Как показали последние исследования Великой Отечественной войны, Верховный главнокомандующий допустил немало ошибок и при подготовке к войне — роковая недооценка сил и возможностей вермахта и переоценка мощи Красной Армии. Крупные просчеты Сталиным были допущены с переводом промышленности и Вооруженных сил на военное положение.

В начальный период войны Главнокомандующий не проявил своих полководческих способностей. Современники единодушно отмечают его чрезвычайную способность разбираться в обстановке, огромную работоспособность и исключительную быстроту, с которой он осваивал и запоминал даже мельчайшие технические детали. Но его представления о стратегии были в определенной мере устаревшими, они были связаны с опытом Гражданской войны. Большой вред принесло в начале войны его стремление навязывать советским войскам наступление. Даже в условиях катастрофического положения на Западном фронте Сталин понуждал к наступательным боям. Под Москвой он нетерпеливо подстегивал войска к переходу в контрнаступление, когда сил хватало лишь для обороны.
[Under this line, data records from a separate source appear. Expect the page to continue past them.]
-- ==== Sys2Proof/Tests/Slice0.lean ====
section
/-! SUPPORT. Tests: the well-formedness smoke tests, the spec's worked examples, and small states that meet the hypotheses
of the statements. Expected values come from the tables named in each docstring. -/

namespace Sys2Proof.Tests

open Sys2Proof.Machine

/-! ## Fixtures -/

/-- No time passes. -/
def zero : Elapsed := { main := 0, monitor := 0 }

/-- No time passes, and no event falls inside the argument window. -/
def alone : Window := { held := [], rest := zero }

/-- The state that a command answers. -/
def after (o : Host.Outcome State Fault Refusal) (s : State) : State :=
  match o with
  | .next t => t
  | .fault _ | .refused _ => s

/-- One command. -/
def take (c : Instr) (s : State) : State := after (exec c s) s

/-- A record of 86 bytes, laid out by Table 10-4: N 12, f 1, T_r 250 ms, C 2 ms, REF enabled, anchor class 1, G 4, G_a 2,
filter 4 us, the keys of Table 2-6; OUT0 a 4,800 train of floor 6 paired with OUT1, a 100 ms pulse of floor 7; OUT2 in CODE
mode and OUT3 in LAMP mode; EV2 RISE and EV3 FALL in group 0, EV5 BOTH. -/
def record : List Byte :=
  [0x01#8, 0x80#8, 0xC2#8, 0x00#8, 0x00#8, 0x20#8, 0x88#8, 0xF7#8, 7#8, 12#8, 1#8, 0x59#8, 0x42#8, 4#8]
    ++ beBytes 4 10000 ++ beBytes 4 40000 ++ beBytes 4 100 ++ beBytes 4 500 ++ beBytes 4 400 ++ beBytes 2 100
    ++ beBytes 2 200 ++ beBytes 2 4 ++ beBytes 4 0x80000001 ++ beBytes 4 1 ++ beBytes 4 3 ++ beBytes 4 0x100 ++ beBytes 2 0
    ++ [0x83#8, 0x24#8, 0x05#8, 0x09#8]
    ++ [0x56#8, 12#8] ++ beBytes 2 1 ++ [0x27#8, 0#8] ++ beBytes 2 100 ++ [0x8A#8, 0#8] ++ beBytes 2 1
    ++ [0x60#8, 0#8] ++ beBytes 2 1
    ++ [0#8, 0#8, 0x05#8, 0x09#8, 0#8, 0x0C#8, 0#8, 0#8]

/-- The settings of `record`. -/
def cfg : ConfigRecord := ConfigRecord.ofBytes record

/-- A part in CONFIG that holds `record` and a VALID strap id. -/
def ready (id : BitVec 4) : State :=
  (State.reset.setSteer { Steering.reset with nodeState := .config }).setPort
    { CommandPort.reset with record := some cfg, strapId := id, strapValid := .valid }

/-- A part just started. -/
def started (id : BitVec 4) : State := take (.start zero) (ready id)

/-- A reading of a number of seconds and qns. -/
def at_ (seconds qns : Nat) : Timestamp := Timestamp.ofInt ((seconds * 4000000000 + qns : Nat) : Int)

/-- A started part put into a node state with a class at a reading, with the instants after it named and both links up. -/
def placed (id : BitVec 4) (st : NodeState) (cls : Nat) (t : Timestamp) : State :=
  let s := started id
  let s1 := s.setSteer { s.steer with nodeState := st, accuracyClass := cls, epochKnown := true }
  let s2 := s1.setClock { s1.clock with reading := t, named := s1.namedFrom t }
  s2.setPorts (s2.ports.map fun p => { p with up := true })

/-! ## Well-formedness -/

/-- R168: a LOAD_CONFIG without its 86th byte is no LOAD_CONFIG. -/
theorem test_wellFormed_loadConfig : WellFormed (.loadConfig zero (record.take 85)) = false := by decide

/-- R169: a code of Table 10-2 is no unknown command. -/
theorem test_wellFormed_unknown : WellFormed (.unknownCommand alone 0x13#8) = false := by decide

/-- R169: a transaction with all its bytes is not cut short. -/
theorem test_wellFormed_cutShort : WellFormed (.transactionCutShort alone [0x04#8, 0#8]) = false := by decide

/-- R169: nor does its window run over. -/
theorem test_wellFormed_overrun : WellFormed (.argumentWindowOverrun alone [0x11#8]) = false := by decide

/-! ## Decoding (Table 10-2) -/

/-- READ-PEER of slot 9. -/
theorem test_decode_readPeer : decodeTransaction alone [0x04#8, 9#8] = .readPeer zero 9#8 := by decide

/-- CLEAR of all sixteen conditions and slot 9. -/
theorem test_decode_clear :
    decodeTransaction alone [0x13#8, 0#8, 0#8, 0xFF#8, 0xFF#8, 0x02#8, 0x00#8] = .clear zero 0x0000FFFF#32 0x0200#16 := by
  decide

/-- ANCHOR-TIME of Table 6-3: seconds 820,540,000, offset +37. -/
theorem test_decode_anchorTime :
    decodeTransaction alone [0x14#8, 0x00#8, 0x30#8, 0xE8#8, 0x72#8, 0x60#8, 0x00#8, 0x25#8, 0x00#8] =
      .anchorTime zero 820540000#40 37#16 0#8 := by decide

/-- A transaction cut short. -/
theorem test_decode_cutShort : decodeTransaction alone [0x14#8, 0#8] = .transactionCutShort alone [0x14#8, 0#8] := by decide

/-- The opcode table spells no command. -/
theorem test_decode_word : decodeTableWord 8 1 = none := by decide

/-! ## Arithmetic (R1, R2, R4) -/

/-- R1: 4062.5 becomes 4062, −32.5 becomes −32, −33.5 becomes −34, 9,001 / 2 becomes 4,500. -/
theorem test_halfEven :
    halfEven 8125 2 = 4062 ∧ halfEven (-65) 2 = -32 ∧ halfEven (-67) 2 = -34 ∧ halfEven 9001 2 = 4500 := by decide

/-- R4: a node at 0.4 s that steps by −0.9 s reads 1,099,511,627,775.5, and stays 0.9 s behind. -/
theorem test_wrap :
    ((at_ 0 1600000000).plus (-3600000000)) = at_ 1099511627775 2000000000 ∧
      ((at_ 0 1600000000).plus (-3600000000)).diff (at_ 0 1600000000) = -3600000000 := by decide

/-- Table 4-5: classes of 0, 1, 15, 16, 16,383 and 16,384 ns. -/
theorem test_classes : [0, 1, 15, 16, 16383, 16384, 99999].map accuracyClassOf = [0, 1, 4, 5, 14, 15, 15] := by decide

/-! ## The Node Clock -/

/-- Table 1-2: a slew of 65 qns at T_r 250 ms has the term 65,000 ru and ends 250 ms on. -/
theorem test_slew_record :
    newSlew cfg 65 (at_ 1200 9001640) =
      some { amount := 65, delivered := 0, residue := 0, term := 65000, finish := at_ 1200 1009001640 } := by decide

/-- Table 1-2: half the interval, 12,500,000 cycles, delivers 32 whole qns. -/
theorem test_slew_halfway :
    (advanceSlew (newSlew cfg 65 (at_ 1200 9001640)) 12500000).2 = 32 := by decide

/-- R8: the clamp and the at-limit indication. -/
theorem test_rate_clamp : rateAfter 99999999 4062 = 100000000 ∧ atLimit (rateAfter 99999999 4062) = true ∧
    rateAfter (-7310000) 4062 = -7305938 ∧ atLimit (rateAfter (-7310000) 4062) = false := by decide

/-- R3: a cycle of the main oscillator is 40 qns. -/
theorem test_cycles : (take (.readTime ⟨25, 0⟩) (started 2#4)).clock.reading = at_ 0 1000 := by decide

/-! ## The check word (R35) -/

/-- Table 2-5 and Table 2-6. -/
theorem test_check_word :
    checkWordOf 0 0 0 0 [1#32, 2#32] = 0x22000000#32 ∧
      checkWordOf 0x80000001#32 1#32 3#32 0x100#32 [1#32, 2#32] = 0x01060100#32 := by decide

/-! ## The Receive Filter: Table 2-8 -/

/-- The judgements of Table 2-8, in own time from the named boundary. -/
theorem test_judgements :
    judgeWindow cfg (fromNamedBoundary cfg 4802#32 (at_ 1200 999200000)) = .misnumberedBefore ∧
      judgeWindow cfg (fromNamedBoundary cfg 4801#32 (at_ 1200 1000560081)) = .inTime ∧
      judgeWindow cfg (fromNamedBoundary cfg 4801#32 (at_ 1200 1010000000)) = .late ∧
      judgeWindow cfg (fromNamedBoundary cfg 4801#32 (at_ 1200 991999999)) = .early ∧
      judgeWindow cfg (fromNamedBoundary cfg 4801#32 (at_ 1200 992000000)) = .inTime ∧
      judgeWindow cfg (fromNamedBoundary cfg 4801#32 (at_ 1200 1008000000)) = .late := by decide

/-! ## The Peer Table: Section 3.6.1 -/

/-- Status fields of a TRACK sender with epoch known, class 4 and UTC offset +37. -/
def trackStatus : PeerStatus :=
  { state := .track, anchored := false, anchorClass := 0#3, accuracyClass := 4#4, epochKnown := true, utcOffset := 37#16,
    leapPending := false, leapDeletion := false }

/-- The port-A copy of Section 3.6.1. -/
def copyA : Copy :=
  { attributed := 4801#32, kind := .named, roundField := 4801#32, ingress := at_ 1200 1001159780, ingressStep := 0#8,
    tx := { seconds := 1200#40, nanos := 250288960#30, quarter := 0#2 }, status := trackStatus, stepped := false,
    ownEcho := some { peer := 5#4, round16 := 0#4, nanos := 161975#30, quarter := 0#2, seconds := 176#8 },
    outcome := .noEcho, checked := false, congested := false, estimate := none, bounded := false }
После успешного наступления под Москвой к лету 1942 г. советские войска опять попали в стратегически невыгодное положение. По свидетельству Г.К. Жукова, Сталин ранней весной 1942 г. пришел к выводу, что гитлеровцы летом 1942 г. не будут в состоянии вести крупные наступательные операции на всех основных фронтах, как это было в 1941 г. Им придется ограничиться только двумя стратегическими направлениями — московским и на юге страны. Ожидая главного удара вражеских войск на центральном направлении, Сталин всемерно усиливал данный участок фронта в ущерб Южному и Юго-Западным фронтам. Вслед за этим, когда 20 апреля 1942 г. завершилась битва под Москвой и стало ясно, что наступательные возможности Красной Армии оказались исчерпанными, в первомайском приказе наркома обороны за № 130 перед советскими Вооруженными силами была поставлена совершенно нереальная задача — добиться того, чтобы «1942 год стал годом окончательного разгрома немецко-фашистских войск и освобождения советской земли от гитлеровских мерзавцев». Как и летом 1941 г. Сталин неверно оценил направление главного удара гитлеровских войск, так как предполагалось, что и летом 1942 г. немцы опять двинутся на Москву. А они начали наступать на Юго-Восточном направлении.

5. «Осень патриарха»

Сталин и вызовы послевоенного времени. После Великой Отечественной войны многие сталинские собеседники отмечали, что тот постарел и не всегда адекватен. М. Джилас в воспоминаниях неоднократно это отмечает. Так, в 1947 г., принимая у себя этого югославского политика, Сталин после ужина поставил пластинку, на которой — колоратурные трели певицы сопровождал собачий вой и лай, он смеялся над этим с преувеличенным, неумеренным наслаждением, а заметив на лице Джиласа изумление и неудовольствие, стал объяснять, чуть ли не извиняясь: «Нет, это все-таки хорошо придумано, чертовски хорошо придумано». Сам вождь также часто стал говорить своим соратникам: «Стареем, и я уже старик». В условиях единоличной власти этот тривиальный житейский факт становится определяющим фактором в большой политике. За двадцать с лишним лет власть Сталина в стране стала практически безграничной и неконтролируемой, все государственные вопросы решались им лично в узком кругу «соратников»: Л. Берии, Г. Маленкова, Л. Кагановича.